(Extracted data entries)
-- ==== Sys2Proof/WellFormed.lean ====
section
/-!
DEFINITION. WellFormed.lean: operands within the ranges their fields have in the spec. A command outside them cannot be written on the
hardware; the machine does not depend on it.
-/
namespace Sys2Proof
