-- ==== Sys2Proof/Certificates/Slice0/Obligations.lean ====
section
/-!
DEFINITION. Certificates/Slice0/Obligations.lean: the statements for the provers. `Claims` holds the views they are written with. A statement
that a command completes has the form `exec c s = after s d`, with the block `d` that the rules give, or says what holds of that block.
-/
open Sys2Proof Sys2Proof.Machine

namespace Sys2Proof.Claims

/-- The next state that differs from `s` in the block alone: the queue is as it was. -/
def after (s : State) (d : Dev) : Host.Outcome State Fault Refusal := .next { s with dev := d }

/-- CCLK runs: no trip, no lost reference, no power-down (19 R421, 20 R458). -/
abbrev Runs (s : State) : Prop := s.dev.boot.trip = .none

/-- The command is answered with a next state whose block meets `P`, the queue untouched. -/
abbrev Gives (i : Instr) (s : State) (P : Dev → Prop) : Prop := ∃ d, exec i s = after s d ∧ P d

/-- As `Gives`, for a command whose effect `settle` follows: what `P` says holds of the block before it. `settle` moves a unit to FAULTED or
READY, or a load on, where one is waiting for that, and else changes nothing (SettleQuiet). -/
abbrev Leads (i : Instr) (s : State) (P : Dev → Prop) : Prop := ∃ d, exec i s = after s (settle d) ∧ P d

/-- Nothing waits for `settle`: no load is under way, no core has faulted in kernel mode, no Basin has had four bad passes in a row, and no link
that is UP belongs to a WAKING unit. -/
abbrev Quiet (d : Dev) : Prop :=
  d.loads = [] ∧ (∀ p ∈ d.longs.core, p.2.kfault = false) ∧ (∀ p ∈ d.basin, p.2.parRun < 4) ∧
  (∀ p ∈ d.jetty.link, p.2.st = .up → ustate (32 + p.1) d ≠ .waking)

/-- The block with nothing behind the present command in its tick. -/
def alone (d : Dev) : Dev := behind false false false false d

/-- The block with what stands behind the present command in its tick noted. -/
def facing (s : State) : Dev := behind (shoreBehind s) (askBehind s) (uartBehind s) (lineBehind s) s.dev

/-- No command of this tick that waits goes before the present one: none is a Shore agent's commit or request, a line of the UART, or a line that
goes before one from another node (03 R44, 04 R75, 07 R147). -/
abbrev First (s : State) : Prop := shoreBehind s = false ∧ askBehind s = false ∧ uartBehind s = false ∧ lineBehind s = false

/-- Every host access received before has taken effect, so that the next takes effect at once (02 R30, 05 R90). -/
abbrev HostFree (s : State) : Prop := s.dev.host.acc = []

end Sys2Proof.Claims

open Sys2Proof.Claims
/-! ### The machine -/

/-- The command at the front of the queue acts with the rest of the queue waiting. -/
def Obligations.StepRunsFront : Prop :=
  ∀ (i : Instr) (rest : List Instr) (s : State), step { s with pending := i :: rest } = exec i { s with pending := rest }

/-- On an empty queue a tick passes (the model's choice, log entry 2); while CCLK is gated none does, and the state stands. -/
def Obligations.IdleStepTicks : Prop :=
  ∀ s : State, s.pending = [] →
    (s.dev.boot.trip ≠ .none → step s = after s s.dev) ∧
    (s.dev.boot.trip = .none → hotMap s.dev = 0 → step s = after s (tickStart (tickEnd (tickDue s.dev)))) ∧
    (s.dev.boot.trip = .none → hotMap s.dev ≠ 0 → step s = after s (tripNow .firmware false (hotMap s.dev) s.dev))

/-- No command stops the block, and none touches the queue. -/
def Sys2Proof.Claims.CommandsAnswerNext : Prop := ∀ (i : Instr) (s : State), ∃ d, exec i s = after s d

---

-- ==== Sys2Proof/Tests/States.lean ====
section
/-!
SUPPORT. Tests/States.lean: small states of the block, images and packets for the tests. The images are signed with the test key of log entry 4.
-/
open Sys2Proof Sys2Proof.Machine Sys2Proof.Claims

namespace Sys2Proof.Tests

==

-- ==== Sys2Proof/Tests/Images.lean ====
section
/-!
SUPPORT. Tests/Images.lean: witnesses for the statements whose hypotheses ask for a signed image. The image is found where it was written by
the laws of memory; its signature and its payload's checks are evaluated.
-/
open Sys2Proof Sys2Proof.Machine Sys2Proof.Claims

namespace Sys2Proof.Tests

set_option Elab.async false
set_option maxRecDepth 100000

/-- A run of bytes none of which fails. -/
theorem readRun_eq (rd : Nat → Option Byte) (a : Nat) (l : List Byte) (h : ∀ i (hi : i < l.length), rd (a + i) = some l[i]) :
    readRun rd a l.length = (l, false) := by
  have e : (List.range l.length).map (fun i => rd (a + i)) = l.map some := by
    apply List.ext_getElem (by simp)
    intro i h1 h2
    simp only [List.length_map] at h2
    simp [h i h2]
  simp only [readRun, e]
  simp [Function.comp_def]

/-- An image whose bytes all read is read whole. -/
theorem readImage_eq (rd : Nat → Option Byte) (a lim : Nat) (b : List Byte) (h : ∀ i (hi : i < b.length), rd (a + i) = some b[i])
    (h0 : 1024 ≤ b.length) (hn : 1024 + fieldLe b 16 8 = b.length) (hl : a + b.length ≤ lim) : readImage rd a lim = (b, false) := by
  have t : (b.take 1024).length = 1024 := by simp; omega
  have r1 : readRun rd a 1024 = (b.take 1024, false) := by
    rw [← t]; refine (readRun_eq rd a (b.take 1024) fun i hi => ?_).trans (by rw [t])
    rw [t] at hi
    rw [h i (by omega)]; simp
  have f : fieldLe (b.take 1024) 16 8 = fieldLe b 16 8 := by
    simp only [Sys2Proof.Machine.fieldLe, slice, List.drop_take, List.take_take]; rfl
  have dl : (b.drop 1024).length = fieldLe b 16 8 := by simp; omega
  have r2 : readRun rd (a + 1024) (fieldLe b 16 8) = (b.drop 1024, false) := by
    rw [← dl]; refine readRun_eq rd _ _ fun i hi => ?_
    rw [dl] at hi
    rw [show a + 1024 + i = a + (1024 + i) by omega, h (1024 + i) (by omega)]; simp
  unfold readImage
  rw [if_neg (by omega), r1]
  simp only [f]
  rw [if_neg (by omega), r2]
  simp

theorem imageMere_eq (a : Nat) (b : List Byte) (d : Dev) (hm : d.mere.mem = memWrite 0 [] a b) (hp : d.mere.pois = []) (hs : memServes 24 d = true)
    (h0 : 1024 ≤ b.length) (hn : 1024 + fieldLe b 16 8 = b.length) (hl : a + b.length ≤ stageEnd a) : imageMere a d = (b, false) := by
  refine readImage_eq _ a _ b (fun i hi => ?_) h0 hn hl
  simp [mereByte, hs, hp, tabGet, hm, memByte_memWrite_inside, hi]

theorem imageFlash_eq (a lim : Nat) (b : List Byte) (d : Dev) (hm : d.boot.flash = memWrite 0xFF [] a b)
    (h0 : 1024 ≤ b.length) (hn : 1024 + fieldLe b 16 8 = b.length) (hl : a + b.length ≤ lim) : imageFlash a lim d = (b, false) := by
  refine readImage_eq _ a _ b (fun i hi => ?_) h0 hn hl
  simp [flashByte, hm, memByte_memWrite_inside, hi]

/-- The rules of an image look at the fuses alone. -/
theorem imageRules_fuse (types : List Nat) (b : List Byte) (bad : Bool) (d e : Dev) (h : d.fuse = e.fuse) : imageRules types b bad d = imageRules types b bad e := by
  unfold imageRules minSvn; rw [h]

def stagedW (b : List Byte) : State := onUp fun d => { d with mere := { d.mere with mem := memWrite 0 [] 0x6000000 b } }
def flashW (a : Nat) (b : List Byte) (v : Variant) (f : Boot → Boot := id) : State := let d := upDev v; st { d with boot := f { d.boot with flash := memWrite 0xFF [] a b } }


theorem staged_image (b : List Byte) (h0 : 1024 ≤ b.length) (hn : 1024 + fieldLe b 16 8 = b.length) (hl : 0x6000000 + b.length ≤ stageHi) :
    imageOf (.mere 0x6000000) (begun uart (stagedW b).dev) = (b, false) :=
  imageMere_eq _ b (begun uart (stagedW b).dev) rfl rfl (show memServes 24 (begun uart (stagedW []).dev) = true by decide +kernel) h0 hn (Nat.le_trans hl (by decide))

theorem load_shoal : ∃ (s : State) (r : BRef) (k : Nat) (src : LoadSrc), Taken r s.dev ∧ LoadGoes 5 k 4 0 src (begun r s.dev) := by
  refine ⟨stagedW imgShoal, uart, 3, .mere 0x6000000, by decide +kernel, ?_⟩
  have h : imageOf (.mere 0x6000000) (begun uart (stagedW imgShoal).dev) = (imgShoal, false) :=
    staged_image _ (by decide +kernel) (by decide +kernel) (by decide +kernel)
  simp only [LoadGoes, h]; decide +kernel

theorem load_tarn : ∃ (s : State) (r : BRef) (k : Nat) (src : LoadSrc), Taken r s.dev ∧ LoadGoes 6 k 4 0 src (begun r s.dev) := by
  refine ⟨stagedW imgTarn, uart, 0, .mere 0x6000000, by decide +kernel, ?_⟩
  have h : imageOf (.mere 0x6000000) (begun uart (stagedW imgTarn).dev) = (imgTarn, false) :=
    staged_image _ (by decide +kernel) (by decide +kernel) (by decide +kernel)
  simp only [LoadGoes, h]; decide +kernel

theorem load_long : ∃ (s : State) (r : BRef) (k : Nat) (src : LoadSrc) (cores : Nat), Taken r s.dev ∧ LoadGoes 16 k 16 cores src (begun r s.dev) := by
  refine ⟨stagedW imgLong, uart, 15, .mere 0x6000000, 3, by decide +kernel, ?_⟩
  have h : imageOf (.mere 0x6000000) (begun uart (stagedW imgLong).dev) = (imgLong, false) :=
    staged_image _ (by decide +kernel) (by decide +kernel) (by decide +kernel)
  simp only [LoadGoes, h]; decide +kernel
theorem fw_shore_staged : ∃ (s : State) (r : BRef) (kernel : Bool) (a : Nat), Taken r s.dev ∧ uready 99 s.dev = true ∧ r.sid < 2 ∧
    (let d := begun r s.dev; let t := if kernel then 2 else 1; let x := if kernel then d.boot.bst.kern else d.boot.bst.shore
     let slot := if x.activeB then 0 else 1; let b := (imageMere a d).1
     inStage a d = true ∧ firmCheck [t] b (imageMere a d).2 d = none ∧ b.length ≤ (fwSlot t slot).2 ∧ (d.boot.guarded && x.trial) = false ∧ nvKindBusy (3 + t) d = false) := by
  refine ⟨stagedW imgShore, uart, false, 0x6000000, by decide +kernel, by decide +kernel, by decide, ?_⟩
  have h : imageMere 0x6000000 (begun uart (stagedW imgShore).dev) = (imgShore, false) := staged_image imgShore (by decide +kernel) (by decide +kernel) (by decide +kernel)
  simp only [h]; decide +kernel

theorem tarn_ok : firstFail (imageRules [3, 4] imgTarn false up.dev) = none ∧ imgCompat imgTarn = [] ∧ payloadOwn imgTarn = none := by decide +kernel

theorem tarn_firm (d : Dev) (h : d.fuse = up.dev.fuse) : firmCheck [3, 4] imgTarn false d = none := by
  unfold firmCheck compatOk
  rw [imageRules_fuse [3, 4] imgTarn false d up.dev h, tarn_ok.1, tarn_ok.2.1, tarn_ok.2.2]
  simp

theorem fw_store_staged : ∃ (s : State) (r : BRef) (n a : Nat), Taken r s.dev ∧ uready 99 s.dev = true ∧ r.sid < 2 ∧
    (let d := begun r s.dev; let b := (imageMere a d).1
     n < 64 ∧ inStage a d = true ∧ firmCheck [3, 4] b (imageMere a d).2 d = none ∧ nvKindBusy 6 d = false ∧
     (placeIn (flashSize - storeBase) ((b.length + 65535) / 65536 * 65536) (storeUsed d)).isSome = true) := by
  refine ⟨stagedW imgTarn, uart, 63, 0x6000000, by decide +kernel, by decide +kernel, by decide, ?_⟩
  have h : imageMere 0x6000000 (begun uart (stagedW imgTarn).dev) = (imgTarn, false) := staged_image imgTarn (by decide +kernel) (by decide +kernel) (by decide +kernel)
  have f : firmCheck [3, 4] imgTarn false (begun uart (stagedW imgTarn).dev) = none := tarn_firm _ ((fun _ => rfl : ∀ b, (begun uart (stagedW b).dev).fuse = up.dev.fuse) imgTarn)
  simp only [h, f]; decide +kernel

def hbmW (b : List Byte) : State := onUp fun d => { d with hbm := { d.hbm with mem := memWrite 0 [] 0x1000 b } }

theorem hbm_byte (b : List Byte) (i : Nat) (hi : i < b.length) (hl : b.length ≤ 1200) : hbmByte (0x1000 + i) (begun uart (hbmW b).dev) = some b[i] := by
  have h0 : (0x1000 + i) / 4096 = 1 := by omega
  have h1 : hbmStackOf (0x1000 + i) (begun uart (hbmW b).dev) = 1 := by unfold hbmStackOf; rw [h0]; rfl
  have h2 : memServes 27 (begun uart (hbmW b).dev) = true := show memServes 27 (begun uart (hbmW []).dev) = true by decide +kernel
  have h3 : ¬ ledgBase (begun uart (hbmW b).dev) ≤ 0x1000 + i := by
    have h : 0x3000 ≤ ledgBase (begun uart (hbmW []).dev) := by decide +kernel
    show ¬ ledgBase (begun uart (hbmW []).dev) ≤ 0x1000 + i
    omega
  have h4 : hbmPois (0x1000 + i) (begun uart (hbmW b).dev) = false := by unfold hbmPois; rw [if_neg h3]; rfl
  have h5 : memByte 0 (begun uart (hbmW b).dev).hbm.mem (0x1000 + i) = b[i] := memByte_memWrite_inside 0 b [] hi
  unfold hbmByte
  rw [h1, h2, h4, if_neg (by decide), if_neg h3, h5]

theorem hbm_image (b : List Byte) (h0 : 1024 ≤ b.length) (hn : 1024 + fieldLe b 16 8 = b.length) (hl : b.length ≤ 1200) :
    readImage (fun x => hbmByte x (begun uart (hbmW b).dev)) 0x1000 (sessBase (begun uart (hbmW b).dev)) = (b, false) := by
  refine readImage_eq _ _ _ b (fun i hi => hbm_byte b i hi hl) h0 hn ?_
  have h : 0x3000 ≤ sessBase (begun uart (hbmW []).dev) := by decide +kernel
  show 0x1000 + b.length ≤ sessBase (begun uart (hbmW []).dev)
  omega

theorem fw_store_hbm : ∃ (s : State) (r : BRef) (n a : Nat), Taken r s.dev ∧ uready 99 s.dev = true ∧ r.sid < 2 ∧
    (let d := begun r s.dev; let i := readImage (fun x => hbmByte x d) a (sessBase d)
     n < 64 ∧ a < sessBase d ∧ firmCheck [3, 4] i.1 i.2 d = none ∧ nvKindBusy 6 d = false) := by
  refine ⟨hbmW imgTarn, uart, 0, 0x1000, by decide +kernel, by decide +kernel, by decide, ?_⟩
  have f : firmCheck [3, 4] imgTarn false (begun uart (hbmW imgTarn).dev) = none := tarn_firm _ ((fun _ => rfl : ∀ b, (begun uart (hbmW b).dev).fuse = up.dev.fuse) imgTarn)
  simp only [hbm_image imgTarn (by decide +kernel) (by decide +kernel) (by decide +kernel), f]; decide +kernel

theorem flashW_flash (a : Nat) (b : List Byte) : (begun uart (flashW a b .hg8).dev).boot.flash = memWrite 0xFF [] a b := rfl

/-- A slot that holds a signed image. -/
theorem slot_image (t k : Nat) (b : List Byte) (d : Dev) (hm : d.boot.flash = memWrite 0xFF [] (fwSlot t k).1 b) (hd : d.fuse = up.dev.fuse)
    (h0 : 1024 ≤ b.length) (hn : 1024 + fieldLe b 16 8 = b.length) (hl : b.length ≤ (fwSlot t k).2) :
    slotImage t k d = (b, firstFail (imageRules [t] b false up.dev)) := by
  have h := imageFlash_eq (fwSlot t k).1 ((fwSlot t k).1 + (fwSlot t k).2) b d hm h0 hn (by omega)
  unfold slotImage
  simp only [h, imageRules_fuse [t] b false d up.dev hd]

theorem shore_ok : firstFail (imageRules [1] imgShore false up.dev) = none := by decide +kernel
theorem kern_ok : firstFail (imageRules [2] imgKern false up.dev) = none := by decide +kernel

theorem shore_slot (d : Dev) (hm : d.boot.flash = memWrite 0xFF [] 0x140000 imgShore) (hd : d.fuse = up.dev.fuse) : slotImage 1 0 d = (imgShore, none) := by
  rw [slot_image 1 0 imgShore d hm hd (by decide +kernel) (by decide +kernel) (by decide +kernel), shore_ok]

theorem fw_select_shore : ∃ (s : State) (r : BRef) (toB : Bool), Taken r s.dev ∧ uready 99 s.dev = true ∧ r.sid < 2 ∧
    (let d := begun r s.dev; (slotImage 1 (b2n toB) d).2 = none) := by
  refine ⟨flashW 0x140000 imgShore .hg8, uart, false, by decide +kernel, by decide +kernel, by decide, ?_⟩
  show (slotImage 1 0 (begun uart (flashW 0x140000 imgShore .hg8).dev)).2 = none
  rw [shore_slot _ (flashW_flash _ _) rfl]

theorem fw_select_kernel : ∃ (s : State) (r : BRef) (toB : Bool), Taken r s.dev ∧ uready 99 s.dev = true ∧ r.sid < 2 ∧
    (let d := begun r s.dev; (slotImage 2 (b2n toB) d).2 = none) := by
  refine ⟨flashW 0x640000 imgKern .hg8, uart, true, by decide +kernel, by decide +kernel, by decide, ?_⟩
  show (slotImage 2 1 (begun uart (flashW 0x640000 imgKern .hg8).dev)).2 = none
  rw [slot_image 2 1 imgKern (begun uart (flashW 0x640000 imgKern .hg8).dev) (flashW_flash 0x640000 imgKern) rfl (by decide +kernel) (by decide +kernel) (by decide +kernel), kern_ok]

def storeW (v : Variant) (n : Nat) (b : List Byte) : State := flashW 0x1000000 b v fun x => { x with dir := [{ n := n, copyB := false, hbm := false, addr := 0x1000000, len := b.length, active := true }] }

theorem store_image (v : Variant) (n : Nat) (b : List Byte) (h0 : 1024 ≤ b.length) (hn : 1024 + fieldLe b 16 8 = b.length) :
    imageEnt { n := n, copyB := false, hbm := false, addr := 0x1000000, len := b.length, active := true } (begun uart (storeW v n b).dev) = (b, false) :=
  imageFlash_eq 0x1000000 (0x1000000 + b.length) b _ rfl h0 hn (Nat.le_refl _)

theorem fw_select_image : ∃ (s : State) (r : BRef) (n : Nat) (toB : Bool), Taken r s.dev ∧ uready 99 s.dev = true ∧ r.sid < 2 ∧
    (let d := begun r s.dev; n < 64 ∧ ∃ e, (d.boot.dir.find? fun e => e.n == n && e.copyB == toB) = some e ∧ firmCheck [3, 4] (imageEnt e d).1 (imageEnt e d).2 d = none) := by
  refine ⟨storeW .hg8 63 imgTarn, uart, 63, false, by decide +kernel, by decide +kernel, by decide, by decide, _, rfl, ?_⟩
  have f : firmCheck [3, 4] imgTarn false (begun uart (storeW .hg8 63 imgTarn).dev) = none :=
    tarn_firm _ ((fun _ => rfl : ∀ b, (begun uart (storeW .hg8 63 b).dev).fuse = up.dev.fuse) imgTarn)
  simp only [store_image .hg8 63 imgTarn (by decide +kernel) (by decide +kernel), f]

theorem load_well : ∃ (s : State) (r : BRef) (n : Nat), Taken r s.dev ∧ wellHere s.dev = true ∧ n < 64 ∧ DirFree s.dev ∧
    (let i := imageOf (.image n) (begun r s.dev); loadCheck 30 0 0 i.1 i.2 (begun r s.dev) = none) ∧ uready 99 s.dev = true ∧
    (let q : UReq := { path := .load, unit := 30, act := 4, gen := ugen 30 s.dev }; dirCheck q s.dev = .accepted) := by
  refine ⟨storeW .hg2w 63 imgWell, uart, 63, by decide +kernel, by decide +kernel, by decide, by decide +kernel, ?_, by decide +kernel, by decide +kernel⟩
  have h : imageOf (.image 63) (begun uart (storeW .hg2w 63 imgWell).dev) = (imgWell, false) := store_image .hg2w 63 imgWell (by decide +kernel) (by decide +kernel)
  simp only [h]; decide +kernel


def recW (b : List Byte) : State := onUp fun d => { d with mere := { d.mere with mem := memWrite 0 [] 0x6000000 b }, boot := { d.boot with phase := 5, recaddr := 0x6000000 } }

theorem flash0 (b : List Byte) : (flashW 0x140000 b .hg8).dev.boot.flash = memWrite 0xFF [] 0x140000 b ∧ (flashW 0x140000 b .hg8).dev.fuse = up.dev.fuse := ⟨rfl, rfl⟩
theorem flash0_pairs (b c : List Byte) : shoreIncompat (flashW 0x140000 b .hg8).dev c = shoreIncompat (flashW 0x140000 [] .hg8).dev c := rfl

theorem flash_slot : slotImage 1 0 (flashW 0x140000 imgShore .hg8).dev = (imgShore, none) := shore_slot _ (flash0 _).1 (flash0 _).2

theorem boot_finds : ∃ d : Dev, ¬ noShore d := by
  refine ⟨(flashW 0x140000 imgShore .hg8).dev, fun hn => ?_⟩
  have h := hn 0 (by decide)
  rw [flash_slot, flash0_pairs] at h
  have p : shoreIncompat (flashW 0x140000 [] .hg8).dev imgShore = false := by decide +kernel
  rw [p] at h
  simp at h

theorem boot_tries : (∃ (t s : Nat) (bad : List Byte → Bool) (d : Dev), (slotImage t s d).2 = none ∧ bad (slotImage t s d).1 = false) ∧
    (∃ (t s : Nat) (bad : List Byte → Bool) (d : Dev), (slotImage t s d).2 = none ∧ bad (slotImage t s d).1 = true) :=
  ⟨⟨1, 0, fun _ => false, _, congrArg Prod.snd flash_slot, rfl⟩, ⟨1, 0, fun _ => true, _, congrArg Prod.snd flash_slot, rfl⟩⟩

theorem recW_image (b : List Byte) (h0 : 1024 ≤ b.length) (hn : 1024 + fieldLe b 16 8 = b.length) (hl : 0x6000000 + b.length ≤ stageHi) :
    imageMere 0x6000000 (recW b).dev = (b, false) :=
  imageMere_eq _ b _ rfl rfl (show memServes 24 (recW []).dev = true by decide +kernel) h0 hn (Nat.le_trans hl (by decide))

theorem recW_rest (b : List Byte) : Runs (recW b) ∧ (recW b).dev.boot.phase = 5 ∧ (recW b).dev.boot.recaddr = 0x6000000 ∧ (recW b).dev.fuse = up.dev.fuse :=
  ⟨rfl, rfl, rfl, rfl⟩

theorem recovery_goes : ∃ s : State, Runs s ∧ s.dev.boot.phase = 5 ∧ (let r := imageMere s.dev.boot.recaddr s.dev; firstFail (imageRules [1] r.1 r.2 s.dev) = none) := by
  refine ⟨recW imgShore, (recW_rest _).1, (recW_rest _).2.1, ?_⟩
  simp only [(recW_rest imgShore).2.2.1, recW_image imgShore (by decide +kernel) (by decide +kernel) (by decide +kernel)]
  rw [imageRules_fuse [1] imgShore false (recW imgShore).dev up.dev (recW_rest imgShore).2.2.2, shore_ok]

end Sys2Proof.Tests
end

• _Required action_:
From the records above, transcribe exactly the run of lines that opens with the line holding "-- ==== Sys2Proof/WellFormed.lean" and closes with the line holding "abbrev Gives (i", both included.

• _Response for this exercise_:
-- ==== Sys2Proof/WellFormed.lean ====
section
/-!
DEFINITION. WellFormed.lean: operands within the ranges their fields have in the spec. A command outside them cannot be written on the
hardware; the machine does not depend on it.
-/
namespace Sys2Proof
-- ==== Sys2Proof/Certificates/Slice0/Obligations.lean ====
section
/-!
DEFINITION. Certificates/Slice0/Obligations.lean: the statements for the provers. `Claims` holds the views they are written with. A statement
that a command completes has the form `exec c s = after s d`, with the block `d` that the rules give, or says what holds of that block.
-/
open Sys2Proof Sys2Proof.Machine

namespace Sys2Proof.Claims

/-- The next state that differs from `s` in the block alone: the queue is as it was. -/
def after (s : State) (d : Dev) : Host.Outcome State Fault Refusal := .next { s with dev := d }

/-- CCLK runs: no trip, no lost reference, no power-down (19 R421, 20 R458). -/
abbrev Runs (s : State) : Prop := s.dev.boot.trip = .none

/-- The command is answered with a next state whose block meets `P`, the queue untouched. -/
abbrev Gives (i : Instr) (s : State) (P : Dev → Prop) : Prop := ∃ d, exec i s = after s d ∧ P d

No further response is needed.